-- ==== Sys2Proof/Certificates/Slice0/Obligations.lean ====
section
/-!
DEFINITION. The statements about the block. Section by section of the manual; each statement names the rules it is about.
-/

open Sys2Proof Sys2Proof.Machine

/-! ### Stitch requests -/

/-- R40, R41: a READ, FETCH, WRITE or ATOMIC whose pieces all pass their checks enters the NI, split at granules; then what
may move at the NI moves (`niSettle`). R50, R162: a fence is held with the number of its place in Stitch order; a message
that the protection check passes waits as one packet, with the key slot of R162. R232: what the unit asks for reaches every
half in service. -/
def Obligations.StitchRequestsEnter : Prop :=
  (∀ (s : State) (pl : Pl) (p : Nat), s.runs pl = true →
    (∀ r, exec (.stitchRead pl p r) s = .next (s.eachPlane (fun q t => t.stitch q p kRead 0 0 r)) ∧
      exec (.stitchFetch pl p r) s = .next (s.eachPlane (fun q t => t.stitch q p kFetch 0 0 r)) ∧
      exec (.stitchWrite pl p r) s = .next (s.eachPlane (fun q t => t.stitch q p kWrite 0 0 r)) ∧
      ∀ subop asize, exec (.stitchAtomic pl p r subop asize) s =
        .next (s.eachPlane (fun q t => t.stitch q p kAtomic subop asize r))) ∧
    (∀ cls, exec (.stitchFence pl p cls) s = .next (s.eachPlane (fun q t => t.stitchFence q p cls))) ∧
    ∀ m, exec (.stitchMessage pl p m) s = .next (s.eachPlane (fun q t => t.stitchMessage q p m))) ∧
  (∀ (s : State) (pl : Pl) (p kind subop asize : Nat) (r : Stitch), s.stitchReady p = true →
    (kind = kRead ∨ kind = kFetch ∨ kind = kWrite ∨ kind = kAtomic) → s.piecesPass pl p kind subop asize r →
    ∃ u : State, s.stitch pl p kind subop asize r = u.niSettle pl p ∧ s.Entered u pl p kind asize r) ∧
  (∀ (s : State) (pl : Pl) (p : Nat), s.stitchReady p = true →
    (∀ cls, s.stitchFence pl p cls = s.modNi pl p (fun n => { n with
      nextOrd := n.nextOrd + 1, fences := n.fences ++ [{ ord := n.nextOrd, classes := cls }] })) ∧
    (∀ m : MsgReq, s.minimal = false → s.protCheck pl p kMessage m.owner m.priv (s.msgAddr m) false = none →
      ∃ q, let t := s.stitchMessage pl p m
        (t.ni pl p).nextOrd = (s.ni pl p).nextOrd + 1 ∧
        (t.ni pl p).wait = (s.ni pl p).wait ++ [q] ∧ q.kind = kMessage ∧ q.dest = epService ∧ q.msg = m.beats ∧
        (m.tflock = true → q.hdrHi = msgHi true m.num (if m.unkeyed then (s.ni pl p).unkeyed % 4096 else keySlot m.key)) ∧
        (m.tflock = true → m.unkeyed = true → (t.ni pl p).unkeyed = (s.ni pl p).unkeyed + 1) ∧
        (m.tflock = false → q.hdrHi = msgHi false m.num 0)) ∧
    (∀ m c, s.minimal = false → s.protCheck pl p kMessage m.owner m.priv (s.msgAddr m) false = some c →
      let t := s.stitchMessage pl p m
      s.Unissued t pl p ∧
        (t.ni pl p).irsp = (s.ni pl p).irsp ++ [{ ord := (s.ni pl p).nextOrd, kind := kMessage, status := stProt, beats := [] }]))

/-- R41: if any check of any piece fails, no piece is issued and the unit receives one refusal, with the status that ranks
first among all failures found; so it is at every half in service. -/
def Obligations.StitchRequestsRefused : Prop :=
  (∀ (s : State) (pl : Pl) (p kind subop asize : Nat) (r : Stitch), s.stitchReady p = true →
    (kind = kRead ∨ kind = kFetch ∨ kind = kWrite ∨ kind = kAtomic) → ¬ s.piecesPass pl p kind subop asize r →
    s.Refused (s.stitch pl p kind subop asize r) pl p kind subop asize r) ∧
  ∀ (s : State) (pl : Pl) (p : Nat) (r : Stitch), s.planes = [pl] → s.stitchReady p = true →
    (¬ s.piecesPass pl p kRead 0 0 r → ∃ t : State, exec (.stitchRead pl p r) s = .next t ∧ s.Refused t pl p kRead 0 0 r) ∧
    (¬ s.piecesPass pl p kFetch 0 0 r → ∃ t : State, exec (.stitchFetch pl p r) s = .next t ∧ s.Refused t pl p kFetch 0 0 r) ∧
    (¬ s.piecesPass pl p kWrite 0 0 r → ∃ t : State, exec (.stitchWrite pl p r) s = .next t ∧ s.Refused t pl p kWrite 0 0 r) ∧
    (∀ subop asize, ¬ s.piecesPass pl p kAtomic subop asize r →
      ∃ t : State, exec (.stitchAtomic pl p r subop asize) s = .next t ∧ s.Refused t pl p kAtomic subop asize r)

/-! ### Issue and answers at the initiator -/

/-- R43, R114: the piece that goes is an LL piece if one is free; it takes the lowest-numbered free tag and is outstanding.
R85, R86, R87: a RETRY is followed by a reissue 2^min(n, 10) slots later, with the same tag; the twelfth ends the request
with BUSY. -/
def Obligations.IssueAndRetry : Prop :=
  (∀ (s : State) (pl : Pl) (p : Nat), s.runs pl = true → s.isPort p = true → (s.port p).live = true →
    s.pair.joining = none →
    let n := (s.niSettle pl p).ni pl p
    ∀ q tag, n.pickIssue = some q → n.freeTag = some tag →
      ∃ t : State, exec (.pieceIssue pl p) s = .next t ∧
        (t.ni pl p).out = n.out ++ [{ q with tag := some tag, sent := true }] ∧
        (t.ni pl p).wait = n.wait.filter (fun x => decide (¬(x.ord = q.ord ∧ x.pidx = q.pidx))) ∧
        (tag < 64 ∧ tag ∉ n.tags ∧ ∀ i < tag, i ∈ n.tags) ∧
        (q.cls = 1 ∨ ∀ x ∈ n.entered, x.cls = 1 → n.free x = false)) ∧
  (∀ (s u : State) (pl : Pl) (p vc : Nat) (k : Packet) (q : Piece), s.runs pl = true →
    (s.popNiIn pl p vc = some (k, u) → hStatus k.hdr = stRetry → (hKind k.hdr = kRack ∨ hKind k.hdr = kRdata) →
      u.answeredPiece pl p (hTag k.hdr) = some q → q.tag = some (hTag k.hdr) →
      (q.loss < 11 → ∃ t : State, exec (.retryReceived pl p vc) s = .next t ∧
        ∃ x ∈ (t.ni pl p).out, x.tag = q.tag ∧ x.loss = q.loss + 1 ∧
          x.retryAt = some ((if s.fcInSlot = 0 then s.now else s.now + 1) + 2 ^ (min (q.loss + 1) 10))) ∧
      (11 ≤ q.loss → exec (.retryReceived pl p vc) s = .next (((u.countNi pl p 0x08 0 (ownerIf q.priv q.owner)).countNi pl p 0x09 0
          (ownerIf q.priv q.owner)).pieceAnswered pl p q stBusy 0))) ∧
    (∀ tag at?, s.pair.joining = none → (s.port p).live = true →
      (s.resolveAll pl p).answeredPiece pl p tag = some q → q.retryAt = some at? → at? ≤ s.now → q.resolved = true →
      ((s.resolveAll pl p).ni pl p).gateHeld q = false →
      exec (.reissue pl p tag) s = .next (((s.resolveAll pl p).modNi pl p (fun n => { n with
        out := n.out.map (fun x => if x.tag = some tag then { x with retryAt := none } else x) })).sendPiece pl p q)))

***

WHAT IS NEEDED: Write the material above out once more, exactly as it stands.

SOLUTION TO THIS TASK:
-- ==== Sys2Proof/Certificates/Slice0/Obligations.lean ====
section
/-!
DEFINITION. The statements about the block. Section by section of the manual; each statement names the rules it is about.
-/

open Sys2Proof Sys2Proof.Machine

/-! ### Stitch requests -/

/-- R40, R41: a READ, FETCH, WRITE or ATOMIC whose pieces all pass their checks enters the NI, split at granules; then what
may move at the NI moves (`niSettle`). R50, R162: a fence is held with the number of its place in Stitch order; a message
that the protection check passes waits as one packet, with the key slot of R162. R232: what the unit asks for reaches every
half in service. -/
def Obligations.StitchRequestsEnter : Prop :=
  (∀ (s : State) (pl : Pl) (p : Nat), s.runs pl = true →
    (∀ r, exec (.stitchRead pl p r) s = .next (s.eachPlane (fun q t => t.stitch q p kRead 0 0 r)) ∧
      exec (.stitchFetch pl p r) s = .next (s.eachPlane (fun q t => t.stitch q p kFetch 0 0 r)) ∧
      exec (.stitchWrite pl p r) s = .next (s.eachPlane (fun q t => t.stitch q p kWrite 0 0 r)) ∧
      ∀ subop asize, exec (.stitchAtomic pl p r subop asize) s =
        .next (s.eachPlane (fun q t => t.stitch q p kAtomic subop asize r))) ∧
    (∀ cls, exec (.stitchFence pl p cls) s = .next (s.eachPlane (fun q t => t.stitchFence q p cls))) ∧
    ∀ m, exec (.stitchMessage pl p m) s = .next (s.eachPlane (fun q t => t.stitchMessage q p m))) ∧
  (∀ (s : State) (pl : Pl) (p kind subop asize : Nat) (r : Stitch), s.stitchReady p = true →
    (kind = kRead ∨ kind = kFetch ∨ kind = kWrite ∨ kind = kAtomic) → s.piecesPass pl p kind subop asize r →
    ∃ u : State, s.stitch pl p kind subop asize r = u.niSettle pl p ∧ s.Entered u pl p kind asize r) ∧
  (∀ (s : State) (pl : Pl) (p : Nat), s.stitchReady p = true →
    (∀ cls, s.stitchFence pl p cls = s.modNi pl p (fun n => { n with
      nextOrd := n.nextOrd + 1, fences := n.fences ++ [{ ord := n.nextOrd, classes := cls }] })) ∧
    (∀ m : MsgReq, s.minimal = false → s.protCheck pl p kMessage m.owner m.priv (s.msgAddr m) false = none →
      ∃ q, let t := s.stitchMessage pl p m
        (t.ni pl p).nextOrd = (s.ni pl p).nextOrd + 1 ∧
        (t.ni pl p).wait = (s.ni pl p).wait ++ [q] ∧ q.kind = kMessage ∧ q.dest = epService ∧ q.msg = m.beats ∧
        (m.tflock = true → q.hdrHi = msgHi true m.num (if m.unkeyed then (s.ni pl p).unkeyed % 4096 else keySlot m.key)) ∧
        (m.tflock = true → m.unkeyed = true → (t.ni pl p).unkeyed = (s.ni pl p).unkeyed + 1) ∧
        (m.tflock = false → q.hdrHi = msgHi false m.num 0)) ∧
    (∀ m c, s.minimal = false → s.protCheck pl p kMessage m.owner m.priv (s.msgAddr m) false = some c →
      let t := s.stitchMessage pl p m
      s.Unissued t pl p ∧
        (t.ni pl p).irsp = (s.ni pl p).irsp ++ [{ ord := (s.ni pl p).nextOrd, kind := kMessage, status := stProt, beats := [] }]))

/-- R41: if any check of any piece fails, no piece is issued and the unit receives one refusal, with the status that ranks
first among all failures found; so it is at every half in service. -/
def Obligations.StitchRequestsRefused : Prop :=
  (∀ (s : State) (pl : Pl) (p kind subop asize : Nat) (r : Stitch), s.stitchReady p = true →
    (kind = kRead ∨ kind = kFetch ∨ kind = kWrite ∨ kind = kAtomic) → ¬ s.piecesPass pl p kind subop asize r →
    s.Refused (s.stitch pl p kind subop asize r) pl p kind subop asize r) ∧
  ∀ (s : State) (pl : Pl) (p : Nat) (r : Stitch), s.planes = [pl] → s.stitchReady p = true →
    (¬ s.piecesPass pl p kRead 0 0 r → ∃ t : State, exec (.stitchRead pl p r) s = .next t ∧ s.Refused t pl p kRead 0 0 r) ∧
    (¬ s.piecesPass pl p kFetch 0 0 r → ∃ t : State, exec (.stitchFetch pl p r) s = .next t ∧ s.Refused t pl p kFetch 0 0 r) ∧
    (¬ s.piecesPass pl p kWrite 0 0 r → ∃ t : State, exec (.stitchWrite pl p r) s = .next t ∧ s.Refused t pl p kWrite 0 0 r) ∧
    (∀ subop asize, ¬ s.piecesPass pl p kAtomic subop asize r →
      ∃ t : State, exec (.stitchAtomic pl p r subop asize) s = .next t ∧ s.Refused t pl p kAtomic subop asize r)

/-! ### Issue and answers at the initiator -/

/-- R43, R114: the piece that goes is an LL piece if one is free; it takes the lowest-numbered free tag and is outstanding.
R85, R86, R87: a RETRY is followed by a reissue 2^min(n, 10) slots later, with the same tag; the twelfth ends the request
with BUSY. -/
def Obligations.IssueAndRetry : Prop :=
  (∀ (s : State) (pl : Pl) (p : Nat), s.runs pl = true → s.isPort p = true → (s.port p).live = true →
    s.pair.joining = none →
    let n := (s.niSettle pl p).ni pl p
    ∀ q tag, n.pickIssue = some q → n.freeTag = some tag →
      ∃ t : State, exec (.pieceIssue pl p) s = .next t ∧
        (t.ni pl p).out = n.out ++ [{ q with tag := some tag, sent := true }] ∧
        (t.ni pl p).wait = n.wait.filter (fun x => decide (¬(x.ord = q.ord ∧ x.pidx = q.pidx))) ∧
        (tag < 64 ∧ tag ∉ n.tags ∧ ∀ i < tag, i ∈ n.tags) ∧
        (q.cls = 1 ∨ ∀ x ∈ n.entered, x.cls = 1 → n.free x = false)) ∧
  (∀ (s u : State) (pl : Pl) (p vc : Nat) (k : Packet) (q : Piece), s.runs pl = true →
    (s.popNiIn pl p vc = some (k, u) → hStatus k.hdr = stRetry → (hKind k.hdr = kRack ∨ hKind k.hdr = kRdata) →
      u.answeredPiece pl p (hTag k.hdr) = some q → q.tag = some (hTag k.hdr) →
      (q.loss < 11 → ∃ t : State, exec (.retryReceived pl p vc) s = .next t ∧
        ∃ x ∈ (t.ni pl p).out, x.tag = q.tag ∧ x.loss = q.loss + 1 ∧
          x.retryAt = some ((if s.fcInSlot = 0 then s.now else s.now + 1) + 2 ^ (min (q.loss + 1) 10))) ∧
      (11 ≤ q.loss → exec (.retryReceived pl p vc) s = .next (((u.countNi pl p 0x08 0 (ownerIf q.priv q.owner)).countNi pl p 0x09 0
          (ownerIf q.priv q.owner)).pieceAnswered pl p q stBusy 0))) ∧
    (∀ tag at?, s.pair.joining = none → (s.port p).live = true →
      (s.resolveAll pl p).answeredPiece pl p tag = some q → q.retryAt = some at? → at? ≤ s.now → q.resolved = true →
      ((s.resolveAll pl p).ni pl p).gateHeld q = false →
      exec (.reissue pl p tag) s = .next (((s.resolveAll pl p).modNi pl p (fun n => { n with
        out := n.out.map (fun x => if x.tag = some tag then { x with retryAt := none } else x) })).sendPiece pl p q)))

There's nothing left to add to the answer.